The regulator came down heavily by calling the transaction as a ‘nuanced structuring’ by clearly indicating the following:
- offer was made to large section of people and not limited to 200 – issuing securities in open forum is considered as a non-compliance
- Use of the platform for raising securities, putting pitch information, raising money from general public through platform amounts to issuance of public advertisements or utilization of media, marketing or distribution channels or agents to inform the public at large about such an issue.
- there was a clear nexus between the first issuance and the down-selling it is nothing but offer to those to whom the securities have been sold and therefore filing of the details in PAS-3 will also be required within the time frame given in section 42(8)
- apart from the alleged non-compliances there was irregularities like valuation date was as on date when the company was not even in existence
- website of the issuer shows that 1 crore was raised from 76 investors and on the other hand the company alleges that it has issued it to only one investor
- crucial financial information was used to pitch like financial ratios, etc and there were misleading advertisements in news media and other portals.
- Pitch information contained
- access to several companies
- returns are over and above the expectations
- easy investment mode
- research based reports available for investing decisions
- the intention was always to offer the securities at large to the public at large and the stopover entity was used only as a smokescreen.
- in case of secondary transfer section 58(2) provides for free transferability for shares of a public limited companies however the same has to be read with due subject to the provisions of section 42(7).
- the quantum of penalty is dependent upon the factors given under rule 3(12) of the companies (Adjudication of Penalties) Rules and appeal lies to the Regional Director.
- Execution of agreement with the first allottee which owns the digital platform to act as an exclusive partner to find potential investors
In one of the cases[6], the issuer entity under a specific brand name contended that it has offered and issued shares to only one entity (platform entity). However, it was found and concluded that the said allottee was used as a stopover to actually offer securities to the public at large through the platform. It was also found that agreement entered into between issuer and the platform entity to state that the platform entity may approach the potential investors with whom the platform entity already has established a substantive and pre-existing relationship. With this, the issuer entity ended up in having 1806 investors. While the issuer contended that the change in number is primarily due to transfer of shares, however, the clauses on having a referred buyer and outreaching on a public platform made it a case violating the provisions of section 42. In fact, it was evident that the platform entity had no intention of keeping the shares so acquired from the issuer since the categorisation of the investment was inventories rather than non-current investment
Under all the aforesaid cases, the regulator found evidences to conclude by primarily looking at the following:
- Financial Statements filed to look for the basic details about the company;
- Website of the issuer entity as well as the platform entity to see what all information has been showcased including any specific video presentation made for pitching;
- Annual return of the issuer entity to understand about the business of the issuer entity; and
- Other information like emails or letters sent to the subscribers
SEBI’s order in the matter of Unregistered Online Platforms
Recently SEBI issued interim ex-parte order to addresses the concern with respect to the unregistered online platforms (UOPs) offering unlisted Non-Convertible Debentures (NCDs) to the public, which violates the Act, SEBI Act, 1992, and related SEBI regulations.
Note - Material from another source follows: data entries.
-- ==== Sys2Proof/Laws/PerInstr.lean ====
section
/-! SUPPORT. The lemmas that the host gathers over every constructor of `Instr`: the decoder reads back the fields that the
encoder writes for a well-formed instruction (04). -/

namespace Sys2Proof.Laws.RoundTrip

set_option linter.unusedSimpArgs false
set_option Elab.async false

/-- R66-R76: an instruction that is well-formed and has a word is what the decoder reads from its fields, with no fault. -/
def Statement (i : Instr) : Prop := i.wf = true → ∀ f, toFields i = some f → ofFields Lim.full f = some (V.ok i)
Certain online platforms have come under scrutiny for violating these regulations and have been identified for examination due to their alleged practice of offering unlisted NCDs to retail investors without obtaining the necessary registration under NCS Regulations.
These platforms were reportedly selling unlisted NCDs to the public, even though they had initially subscribed to these securities through private placement—a process subject to less stringent regulatory requirements compared to public issues. SEBI categorically pointed out that by doing so, they bypassed the stricter compliance framework mandated for public issuances, raising significant regulatory concerns about investor protection and market integrity.
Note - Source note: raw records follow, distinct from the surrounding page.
-- ==== Sys2Proof/Tests/Slice0.lean ====
section
/-! SUPPORT. Tests: ill-formed terms that WellFormed refuses, words of the spec's encodings that decode to what they stand
for, one-step checks against the spec's worked values, and for every statement with hypotheses a state that meets them. -/

namespace Sys2Proof.Tests

open Machine

set_option Elab.async false
set_option maxRecDepth 8000

/-! ### Words: opcode, function bits [87:76], and operands, as 04 Tables 1 and 4 lay them out -/

def h0 : Hdr := ⟨0, false, false, false, false, false⟩
def word (op fn a b c : Nat) : Nat := op * 2 ^ 88 + fn * 2 ^ 76 + a * 2 ^ 44 + b * 2 ^ 22 + c
def rg (n : Nat) : Nat := 64 * n
def rv (n : Nat) : Nat := 0x10000 + 64 * n
def rp (n : Nat) : Nat := 0x20000 + 64 * n
def rb (n : Nat) : Nat := 0x30000 + 64 * n
def rk (n : Nat) : Nat := 0x40000 + 64 * n
def im (n : Nat) : Nat := 0x100000 + n
def mm (base off : Nat) : Nat := 0x300000 + base * 0x4000 + off

/-- Every word of a list decodes to the instruction beside it. -/
def reads (l : List (Nat × Instr)) : Bool := l.all (fun e => decide (decodeTableWord 96 e.1 = some e.2))

/-- Words the spec prints in full, beside the statements it prints them for (03, 04, 06, 07, 08, 10, 13, 14, 16, 17, 18, 20, 24). -/
theorem test_decode_printed_scalar : reads [
    (0x01100A2000140000701FFFFD,
      .add ⟨2, true, false, false, true, false⟩ .i32 false 5 7 (.imm (-3))),
    (0x4010000000100C9001800000, .ld h0 .i32 false 4 ⟨9, 6⟩),
    (0x1900000000100A0000200001, .li h0 4 (BitVec.ofInt 40 (-0x7FFFFFFFFF))),
    (0x1A0000000010080000200002, .lih h0 4 2),
    (0x1D041000200C000040000140, .cmp h0 .i64 .lt true 3 4 (.reg 5)),
    (0x2500008000100000001FFFFF, .dbr ⟨0, false, true, false, false, false⟩ 4 (-1)),
    (0x051000000010000050000180, .mad h0 .i32 false 4 5 (.reg 6)),
    (0x1600000000340000501001E8, .bins h0 13 5 (.imm 0x1E8)),
    (0x2A0000000000000000100000, .trap h0 (some 0)), (0x2B0000000000000000000000, .eret h0),
    (0x2C0000000000000000100000, .sysc h0 (some 0)), (0x2D0000000000000000000000, .halt h0),
    (0x2E0000000000000000000000, .nop h0), (0x2F0000000000000000000000, .yieldI h0),
    (0x300000000000000000000000, .ifence h0), (0x300010000010000050100600, .ifenceFill h0 4 5 (.imm 0x600)),
    (0x310000000000000000000000, .gangShed h0), (0x320000000000000000000000, .gangJoin h0),
    (0x38000001010000C050000000, .demand h0 (.imm 0x1000) (.reg 5)), (0x390000000000000000000000, .settle h0)] = true := by
  decide

theorem test_decode_printed_memory : reads [
    (0x411000030400600040000000, .st h0 .i32 ⟨1, 6⟩ (.reg 4)),
    (0x4214100000100C9000800000, .ldAcq h0 .i32 .die true 4 ⟨9, 2⟩),
    (0x4410000000140CA020400000, .ldWf h0 .i32 false false 5 ⟨10, 0x81⟩),
    (0x4A0600000000000000100002, .fenceRel h0 .mod), (0x4B0200000000000000000000, .regionForce h0),
    (0x610000000000000000000000, .doneI h0), (0x620000010020000000000000, .nexttile h0 (.imm 0x200)),
    (0x70000000001C0CC000000000, .copy h0 7 ⟨12, 0⟩), (0x71000000001C0CC00010000F, .copyDeal h0 7 ⟨12, 0⟩ (.imm 0x0F)),
    (0x720000000014000060000000, .shutQ h0 5 6), (0x720010000014000060000000, .shutQDrop h0 5 6),
    (0x78000000001C0CC000000000, .mx h0 7 ⟨12, 0⟩), (0x790000000020040000900001, .accZero h0 8 (.imm 2) (.imm 1)),
    (0x7C00000000100C9000000280, .cnPut h0 4 ⟨9, 0⟩ 10), (0x8100000000100C90000002C0, .cnSwap h0 4 ⟨9, 0⟩ 11),
    (0x8200100000140C9000000280, .cnRootRef h0 5 ⟨9, 0⟩ 10), (0x8A4200031000000050000180,
      .red h0 .f32 .add .rne false ⟨4, 0⟩ (.reg 5) 6),
    (0x96000001000C800000000000, .pause h0 (.imm 200)), (0x9000000000100CA000100001, .barArr h0 4 ⟨10, 0⟩ (.imm 1)),
    (0x910000031800040001400000, .barWait h0 ⟨6, 0⟩ (.imm 5)),
    (0x9402000108140000F0100070, .nred h0 .i64 .add .rne false (.imm 0x8140) 15 (.imm 0x70)),
    (0xB55000001010004050010180, .vfma h0 .bf16 .rne false 4 5 (.v 6)), (0xDA0000010006440000C00000, .vrpt h0 (.imm 100) 2),
    (0xDB0000000000000000000000, .vsync h0), (0xD80000001008000000000000, .sbind h0 2),
    (0xF000000000100C9000000000, .ctxSave h0 4 ⟨9, 0⟩), (0xF10000032400000000000000, .ctxLoad h0 ⟨9, 0⟩),
    (0xF20000000010000000000000, .ctxDrop h0 4)] = true := by decide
The key findings of SEBI examination under said order are as follows:
- Lack of Safeguards and Public Accessibility
As per SEBI, the current structure of these platforms appears deficient in mechanisms to ensure compliance with the regulatory cap of offering unlisted NCDs to no more than 200 investors. These platforms allowed unrestricted public access, enabling any registered user to subscribe to the NCDs, thereby breaching private placement norms and exhibiting characteristics of a public offer.
- Down-selling of privately placed unlisted NCDs
SEBI noted that unlisted NCDs were initially offered by private limited companies on a private placement basis, as outlined in the offer letter (PAS-4). Citing Section 25(2) of the Companies Act, 2013, SEBI emphasized that the subsequent down-selling of these privately placed unlisted NCDs to the public by online platforms exhibited the traits of a public issue, thereby necessitating adherence to stricter regulatory norms.
- Misleading Disclosures and Potential Mis-Selling
It was also mentioned that these UOPs claimed that the transactions on their platforms and the products offered complied with the provisions of the Companies Act and SEBI Regulations. These disclosures appear to be misleading, raising concerns about the mis-selling of securities to investors. The activities carried out on these platforms prima facie fall under the scope of Regulation 4(2)(s) of the SEBI (Prohibition of Fraudulent and Unfair Trade Practice Related to Securities Market) Regulation 2003, which prohibits fraudulent or deceptive practices in securities transactions.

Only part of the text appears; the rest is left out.